EvalResult MatchStrings(std::wstring_view match_str,
                        std::wstring_view source_str) {
  std::optional<bool> result =
      EqualUnicodeString(match_str, source_str.substr(0, match_str.size()));
  if (!result) {
    return EVAL_ERROR;
  }
  return *result ? EVAL_TRUE : EVAL_FALSE;
}

}  // namespace

// Note: The opcodes are implemented as functions (as opposed to classes derived
// from PolicyOpcode) because you should not add more member variables to the
// PolicyOpcode class since it would cause object slicing on the target. So to
// enforce that (instead of just trusting the developer) the opcodes became
// just functions.
//
// In the code that follows I have keep the evaluation function and the factory
// function together to stress the close relationship between both. For example,
// only the factory method and the evaluation function know the stored argument
// order and meaning.

size_t OpcodeFactory::memory_size() const {
  DCHECK_GE(memory_bottom_, memory_top_);
  return static_cast<size_t>(memory_bottom_ - memory_top_);
}

template <int>
EvalResult OpcodeEval(PolicyOpcode* opcode,
                      const ParameterSet* pp,
                      MatchContext* match);

//////////////////////////////////////////////////////////////////////////////
// Opcode OpAlwaysFalse:
// Does not require input parameter.

PolicyOpcode* OpcodeFactory::MakeOpAlwaysFalse(uint32_t options) {
  return MakeBase(OP_ALWAYS_FALSE, options);
}

template <>
EvalResult OpcodeEval<OP_ALWAYS_FALSE>(PolicyOpcode* opcode,
                                       const ParameterSet* param,
                                       MatchContext* context) {
  return EVAL_FALSE;
}

//////////////////////////////////////////////////////////////////////////////
// Opcode OpAlwaysTrue:
// Does not require input parameter.

PolicyOpcode* OpcodeFactory::MakeOpAlwaysTrue(uint32_t options) {
  return MakeBase(OP_ALWAYS_TRUE, options);
}

template <>
EvalResult OpcodeEval<OP_ALWAYS_TRUE>(PolicyOpcode* opcode,
                                      const ParameterSet* param,
                                      MatchContext* context) {
  return EVAL_TRUE;
}

//////////////////////////////////////////////////////////////////////////////
// Opcode OpAction:
// Does not require input parameter.
// Argument 0 contains the actual action to return.

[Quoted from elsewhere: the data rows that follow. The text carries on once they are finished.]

/-- Mirror a binding entry. -/
def mirrorBinding (i : Nat) (d : Dev) : Dev :=
  let b := (tget d.cove.bindings i).getD { hostid := 0, cove := 0, valid := false, anyHost := false, maxAssoc := 0 }
  mirrorConfig 3 (leBytes i 4 ++ zeros 4 ++ bindingBytes b) d

/-- Does this side serve, so that definitions change here (13 R404)? -/
def serves (d : Dev) : Bool := d.pair.role == .active || d.pair.role == .solo

/-- A mailbox command that changes definitions: STATUS 3 on a side that does not serve (log entry 19). -/
def onServing (f : Dev → Dev) (d : Dev) : Dev := if serves d then f d else mboxStatus 3 d

/-! ## Creation and deletion (R341, R343) -/

/-- Would the effective floors, with those of one more Cove, break the running rule (02 R36)? -/
def floorsBroken (d : Dev) (c : Nat) : Bool := decide ((chartOf d).pool.stage - 2048 < floorSum d + (coveCfg d c).floor)

/-- Put a new Cove in place (R341): full buckets, empty key slots, ACTIVE. -/
def bornCove (c : Nat) (r : CoveRec) (d : Dev) : Dev :=
  judgeFloors { d with
    cove.tab := tput d.cove.tab c r
    sched.cmdPolicer := terase d.sched.cmdPolicer c, sched.bytePolicer := terase d.sched.bytePolicer c
    sched.links := tall d.sched.links (fun l => { l with shapers := terase l.shapers c }) }

/-- Mailbox COVE_CREATE (R341). -/
def coveCreate (c : Nat) (nqn : List Byte) (d : Dev) : Dev :=
  if c = 0 ∨ 4096 ≤ c ∨ nqn.isEmpty ∨ 223 < nqn.length then mboxStatus 2 d
  else if thas d.cove.tab c ∨ (coveOfNqn d nqn).isSome then mboxStatus 4 d
  else if floorsBroken d c then mboxStatus 6 d
  else mboxOk 0 (mirrorCove c (bornCove c { nqn := nqn } d))

/-- MBOX_COVE_CREATE (R341). -/
def execMboxCoveCreate (cove : Nat) (nqn : List Byte) (s : State) : Result := onMbox s (mboxRun (onServing (coveCreate cove nqn)))

/-- Controllers of a Cove. -/
def ctrlsOfCove (d : Dev) (c : Nat) : List Nat := (d.host.ctrls.filter (fun k => k.2.cove == c && !k.2.ended)).map (·.1)

/-- Answer the commands of a kind that wait for a Cove, and forget them. -/
def answerWaits (kind c : Nat) (st : Status) (d : Dev) : Dev :=
  let mine := fun (w : AdminWait) => w.kind == kind && w.subject == c
  (d.host.waits.filter mine).foldl (fun a w => answerAdmin w.cntlid w.cid st 0 a)
    { d with host.waits := d.host.waits.filter (fun w => !mine w) }

/-- A freeze ends before it is reached, or before the image it was for is taken (R355): the requests that began it fail. -/
def dropFreeze (c : Nat) (d : Dev) : Dev :=
  match coveOf d c with
  | none => d
  | some r =>
    if r.freezing.isNone ∧ !r.exporting ∧ !d.host.waits.any (fun w => w.kind == 6 && w.subject == c) then d
    else
      let d1 := answerWaits 6 c (gen 0x0C) (answerWaits 3 c (gen 0x0C)
        (modCove c (fun x => { x with freezing := none, exporting := false }) d))
      let d2 := if r.freezing = some 0 then logCove c (0x8000 + c) 2 1 (payload c 0 0 0) d1 else d1
      if r.exporting then raiseCove c 2 (modCove c (fun x => { x with imageSlot := 0xFF, imageLen := 0 }) d2) else d2

/-- Steps 1 and 2 of a deletion (R343). -/
def startDelete (c : Nat) (d : Dev) : Dev :=
  let d1 := modCove c (fun r => { r with state := .deleting, resetWaits := none }) (answerWaits 4 c (gen 0x0C) (dropFreeze c d))
  mirrorCove c ((ctrlsOfCove d1 c).foldl (fun a k => endAssociation k a) d1)
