/-- NAMESPACE_KEY_DURABLE (12 R380): the record stands in every place, and the create completes with its NSID. -/
def keyDurable (nsid : Nat) (d : Dev) : Dev :=
  if (tget d.host.nss nsid).any (·.creating) && thas d.keys.nsKeys nsid then
    let mine := fun (w : AdminWait) => w.kind == 0 && w.subject == nsid
    let d0 := recordsWritten (fun _ c => writesLba (fun l => l == keyLba nsid) c) d
    let d1 := mirrorKeyIndex nsid { d0 with
      keys.nsKeys := tmod d.keys.nsKeys nsid (fun k => { k with durable := true })
      host.nss := tmod d.host.nss nsid (fun n => { n with creating := false })
      host.waits := d.host.waits.filter (fun w => !mine w) }
    (d.host.waits.filter mine).foldl (fun a w => answerAdmin w.cntlid w.cid ok nsid a) d1
  else d

/-- NAMESPACE_KEY_DURABLE (12 R380). -/
def execNamespaceKeyDurable (nsid : Nat) (s : State) : Result := onMbox s (keyDurable nsid)

/-! ## Attachment (R199, 11 R347) -/

/-- The Coves that a controller list reaches, or none where the list is empty or names no controller (log entry 17). -/
def covesReached (d : Dev) (ctrls : List Nat) : Option (List Nat) :=
  if ctrls.isEmpty ∨ !ctrls.all (fun k => (ctrlOf d k).any (fun x => !x.ended)) then none
  else some (ctrls.map (ctrlCove d)).eraseDups

/-- Set the Coves that a namespace is attached to. -/
def setAttached (nsid : Nat) (coves touched : List Nat) (d : Dev) : Dev :=
  touched.foldl (fun a c => mirrorCove c a)
    { d with host.nss := tmod d.host.nss nsid (fun n => { n with coves := coves }), prism.changes := d.prism.changes ++ [.nsmap nsid] }

/-- Namespace Attachment (R199): to a controller's Cove, within NS_QUOTA. -/
def nsAttach (c cid nsid : Nat) (ctrls : List Nat) (d : Dev) : Dev :=
  match tget d.host.nss nsid with
  | none => answerAdmin c cid (gen 0x0B) 0 d
  | some n =>
    if n.creating ∨ n.fmt = .deleting then answerAdmin c cid (gen 0x0B) 0 d
    else match covesReached d ctrls with
      | none => answerAdmin c cid (cmdSpec 0x1C) 0 d
      | some cs =>
        if cs.any (fun x => n.coves.contains x) then answerAdmin c cid (cmdSpec 0x18) 0 d
        else if cs.any (fun x => decide ((coveCfg d x).nsQuota ≤ (coveNamespaces d x).length)) then answerAdmin c cid (cmdSpec 0x27) 0 d
        else succeed c cid (setAttached nsid (n.coves ++ cs) cs d)

/-- NAMESPACE_ATTACH (11 R347). -/
def execNamespaceAttach (cntlid cid nsid : Nat) (ctrls : List Nat) (s : State) : Result :=
  onMbox s (admin cntlid cid .cove0 (managing cntlid cid (nsAttach cntlid cid nsid ctrls)))

/-- Namespace detachment (R199). -/
def nsDetach (c cid nsid : Nat) (ctrls : List Nat) (d : Dev) : Dev :=
  match tget d.host.nss nsid with
  | none => answerAdmin c cid (gen 0x0B) 0 d
  | some n => match covesReached d ctrls with
    | none => answerAdmin c cid (cmdSpec 0x1C) 0 d
    | some cs =>
      if !cs.all (fun x => n.coves.contains x) then answerAdmin c cid (cmdSpec 0x1A) 0 d
      else succeed c cid (setAttached nsid (n.coves.filter (fun x => !cs.contains x)) cs d)

/-- NAMESPACE_DETACH (R199). -/
def execNamespaceDetach (cntlid cid nsid : Nat) (ctrls : List Nat) (s : State) : Result :=
  onMbox s (admin cntlid cid .cove0 (managing cntlid cid (nsDetach cntlid cid nsid ctrls)))

/-! ## Unmapping a namespace (R234 step 4) -/

/-- Take the next ASN of a namespace (05 R145), whose mark stands (R146). -/
def takeAsn (nsid : Nat) (d : Dev) : Nat × Dev :=
  let asn := ((tget d.host.nss nsid).map (·.nextAsn)).getD 0
  (asn, { d with host.nss := tmod d.host.nss nsid (fun n => { n with nextAsn := asn + 1, mustMark := false }) })

/-- UNMAP records that cover a namespace: one per 2^31 grains. -/
def unmapCount (n : Ns) : Nat := ceilDiv (ceilDiv n.nsze (grainBlocks n.grain)) (2 ^ 31)

/-- Write the UNMAP records of a namespace under an ASN. -/
def unmapRecords (nsid asn : Nat) (n : Ns) (d : Dev) : Dev :=
  let grains := ceilDiv n.nsze (grainBlocks n.grain)
  (List.range (unmapCount n)).foldl (fun a i => appendLog
    { type := 2, seq := 0, nsid := nsid, start := i * 2 ^ 31 * grainBlocks n.grain, count := min (2 ^ 31) (grains - i * 2 ^ 31)
      asnLo := asn, asnHi := asn } a) d

/-- Key of an old map page's own block among the entries that a walk visits. -/
def oldPageKey (i : Nat) : Nat := 2 ^ 41 + i
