/-- A Chart with one group's fields taken from another (R54). -/
def switchFields (g : CommitGroup) (n o : Chart) : Chart :=
  match g with
  | .shoalStructure => { o with spareBays := n.spareBays, shoals := n.shoals }
  | .breakwaterShares =>
    let cs := ((o.coves ++ n.coves).map (·.cove)).eraseDups
    (0xFFFF :: cs).foldl (fun c k => setCoveIn k (fun r => { r with floor := (coveIn n k).floor, cap := (coveIn n k).cap }) c) o
  | .coveShaper k => setCoveIn k (fun r => let x := coveIn n k
      { r with shCir := x.shCir, shCbs := x.shCbs, shPir := x.shPir, shPbs := x.shPbs }) o
  | .coveCommandPolicer k => setCoveIn k (fun r => let x := coveIn n k
      { r with cmdCir := x.cmdCir, cmdCbs := x.cmdCbs, cmdPir := x.cmdPir, cmdPbs := x.cmdPbs }) o
  | .coveBytePolicer k => setCoveIn k (fun r => let x := coveIn n k
      { r with byteCir := x.byteCir, byteCbs := x.byteCbs, bytePir := x.bytePir, bytePbs := x.bytePbs }) o
  | .coveAttributes k => setCoveIn k (fun r => let x := coveIn n k
      { r with flags := x.flags, qpQuota := x.qpQuota, nsQuota := x.nsQuota, tclass := x.tclass, weight := x.weight }) o
  | .portClasses p => { o with classes := setNth o.classes p (n.classes.getD p {}) }
  | .fabricClasses => { o with prismWeights := n.prismWeights, housekeepingClass := n.housekeepingClass }
  | .gateList p => { o with gates := (o.gates.filter (fun l => l.port != p)) ++ (gatesIn n p).toList }
  | .pacing => { o with tide := n.tide, light := { o.light with rebuildMin := n.light.rebuildMin, rebuildMax := n.light.rebuildMax
                                                                ebbMin := n.light.ebbMin, ebbMax := n.light.ebbMax } }
  | .lighthousePolicy => { o with light := { o.light with mode := n.light.mode, borrow := n.light.borrow, waAtPress := n.light.waAtPress
                                                          borrowMax := n.light.borrowMax, heatAdmit := n.light.heatAdmit } }
  | .eventClasses => { o with events := n.events }
  | .bayLimits b => { o with bays := (o.bays.filter (fun r => r.bay != b)) ++ [bayIn n b] }
  | .rampConcurrency => { o with maxRamping := n.maxRamping }
  | .pairPolicy => { o with pair := n.pair }
  | .storageTiming => { o with storage := n.storage }

/-- A Chart in which every Cove of either has a record of its own, with the values it has in the first: no Cove follows another's
switch while the groups of one commit change over (R54). -/
def ownRecords (o n : Chart) : Chart :=
  { o with coves := (((o.coves ++ n.coves).map (·.cove)).eraseDups).map (fun k => { coveIn o k with cove := k }) }

/-- The groups in which two Charts differ: those whose switch changes a value. -/
def changedGroups (o n : Chart) : List CommitGroup :=
  (allGroups o n).filter (fun g => match g with
    | .shoalStructure => decide (o.shoals ≠ n.shoals ∨ o.spareBays ≠ n.spareBays)
    | .breakwaterShares => (0xFFFF :: ((o.coves ++ n.coves).map (·.cove))).any (fun k =>
        (coveIn o k).floor != (coveIn n k).floor || (coveIn o k).cap != (coveIn n k).cap)
    | .gateList p => decide (gatesIn o p ≠ gatesIn n p)
    | .bayLimits b => decide (bayIn o b ≠ bayIn n b)
    | g => decide (switchFields g n o ≠ switchFields g o o))

/-! ### What a switch does to work under way -/

/-- A bucket clipped to new bursts (10 R331). -/
def clip (b full : Buckets) : Buckets := { b with cTok := min b.cTok full.cTok, pTok := min b.pTok full.pTok }

/-- Every shaper refilled at its old rates and clipped to its new bursts (10 R331). -/
def reshape (o : Dev) (d : Dev) : Dev :=
  let now := elapsed d
  { d with sched.links := tall d.sched.links (fun l => { l with shapers := l.shapers.map (fun e =>
      (e.1, clip (shaperNow (coveCfg o e.1) e.2 now) (shaperFull (coveCfg d e.1) now))) }) }

/-- Every policer likewise (10 R336). -/
def repolice (o : Dev) (d : Dev) : Dev :=
  let now := elapsed d
  { d with
    sched.cmdPolicer := d.sched.cmdPolicer.map (fun e =>
      (e.1, clip (cmdNow (coveCfg o e.1) e.2 now) (cmdFull (coveCfg d e.1) now)))
    sched.bytePolicer := d.sched.bytePolicer.map (fun e =>
      (e.1, clip (byteNow (coveCfg o e.1) e.2 now) (byteFull (coveCfg d e.1) now))) }

/-- Coves whose CAP was cut: SETTLED is raised at once, or when held pages first fall to CAP (11 R348). -/
def settleCuts (o : Dev) (d : Dev) : Dev :=
  d.cove.tab.foldl (fun a e =>
    if (coveCfg d e.1).cap < (coveCfg o e.1).cap then
      if (tget d.pool.held e.1).getD 0 ≤ (coveCfg d e.1).cap then raiseCove e.1 1 a
      else modCove e.1 (fun r => { r with unsettled := true }) a
    else a) d

/-- A roster by the positions of a new geometry (04 R101, R141): a bay marked EVACUATING keeps its entry beside the positions, in
state EVACUATING, until no stripe uses it. -/
def reindexRoster (o n : ShoalCfg) (roster : Table RosterEntry) : Table RosterEntry :=
  roster.foldl (fun t e =>
    let home := (memberBays o).getD e.1 e.2.bay
    if 32 ≤ e.1 then tput t e.1 e.2
    else match (memberBays n).findIdx? (· == home) with
      | some i => tput t i e.2
      | none => tput t (32 + home) { e.2 with state := if e.2.state = .online then .evacuating else e.2.state }) []

/-- The position of a label record in a new geometry: that of its bay, or 32 + bay where the geometry names the bay no more, whose old
stripes still need the record (04 R141). -/
def newPos (o n : ShoalCfg) (pos : Nat) : Nat :=
  if 32 ≤ pos then pos
  else match (memberBays o)[pos]? with
    | some b => ((memberBays n).findIdx? (· == b)).getD (32 + b)
    | none => pos

/-- A label by the positions of a new geometry. -/
def reindexLabel (o n : ShoalCfg) (l : ShoalLabel) : ShoalLabel :=
  { l with
    roster := reindexRoster o n l.roster
    subst := l.subst.map (fun u => { u with pos := newPos o n u.pos })
    resync := l.resync.map (fun r => { r with pos := newPos o n r.pos }) }

/-- Times and waits by position, by the positions of a new geometry. -/
def reindexTimes (sh : Nat) (o n : ShoalCfg) (t : Table Nat) : Table Nat :=
  t.foldl (fun a e => if e.1 / 64 = sh then tput a (posKey sh (newPos o n (e.1 % 64))) e.2 else tput a e.1 e.2) []
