/-- PAIR_CTRL.FORCE (R419): a FENCED side, or one that is not yet eligible, acquires, records MODE FORCED and serves. -/
def pairForce (v : Reg) (faults : List PoolFault) (d : Dev) : Dev :=
  if !pairCtrlOk v then pairIgnore d
  else if d.pair.role ≠ .fenced ∧ !(d.pair.partnerWait && !recordEligible d) then d
  else
    let d1 := acquired (acquireAll true true (clearPairing d))
    let d2 := recordBegin .forced 2 (some .solo) (logEvent 0x0C 6 2 (payload 0 0 0 0) { d1 with pair.foreignPool := false })
    liveRecover faults (setAna true d2)

/-- PAIR_CTRL_FORCE (R419). -/
def execPairCtrlForce (v : Reg) (faults : List PoolFault) (s : State) : Result := onDev s (whenReg (pairForce (v ||| 2#32) faults))

/-- PAIR_CTRL.UNFENCE (R424, 15 R457): FENCE_OUT is released, and an UNFENCE goes to the partner. -/
def pairUnfence (v : Reg) (d : Dev) : Dev :=
  if !pairCtrlOk v then pairIgnore d
  else if d.pair.fencingPartner ∨ d.pair.fenceOut then
    tlPartner 9 (shelfLow d) { d with pair.fenceOut := false, pair.fencingPartner := false }
  else d

/-- PAIR_CTRL_UNFENCE (R424). -/
def execPairCtrlUnfence (v : Reg) (s : State) : Result := onDev s (whenReg (pairUnfence (v ||| 4#32)))

/-! ## Reservation conflict and retryable errors (R418, 06 R173) -/

/-- MEMBER_COMMAND_ERROR (06 R173): a retryable error is reissued once, but that of a configuration record, which is not retried (12 R382);
a Reservation Conflict of a write fences this side (R418). -/
def memberError (mcid : Nat) (conflict : Bool) (d : Dev) : Dev :=
  match tget d.shelf.cmds mcid with
  | none => d
  | some c =>
    let writes : Bool := match c.op with
      | .readBlock _ => false
      | .abort _ => false
      | .resetController => false
      | _ => true
    if c.phase = .queued then d
    else if conflict ∧ writes then becomeFenced 2 d
    else if recordOp c.op then memberEnd mcid d
    else if c.phase = .reissued then failServing c.bay d
    else reissueMember mcid (occur 6 3 1 (memberAttr c.bay (opClass c.op)) d)

/-- MEMBER_COMMAND_ERROR (06 R173). -/
def execMemberCommandError (mcid : Nat) (conflict : Bool) (s : State) : Result := onDev s (memberError mcid conflict)

end Sys2Proof.Machine
end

PolicyOpcode* OpcodeFactory::MakeOpAction(EvalResult action, uint32_t options) {
  PolicyOpcode* opcode = MakeBase(OP_ACTION, options, 0);
  if (!opcode)
    return nullptr;
  opcode->SetArgument(0, action);
  return opcode;
}

template <>
EvalResult OpcodeEval<OP_ACTION>(PolicyOpcode* opcode,
                                 const ParameterSet* param,
                                 MatchContext* context) {
  int action = 0;
  opcode->GetArgument(0, &action);
  return static_cast<EvalResult>(action);
}

//////////////////////////////////////////////////////////////////////////////
// Opcode OpNumberMatch:
// Requires a uint32_t or void* in selected_param
// Argument 0 is the stored number to match.
// Argument 1 is the C++ type of the 0th argument.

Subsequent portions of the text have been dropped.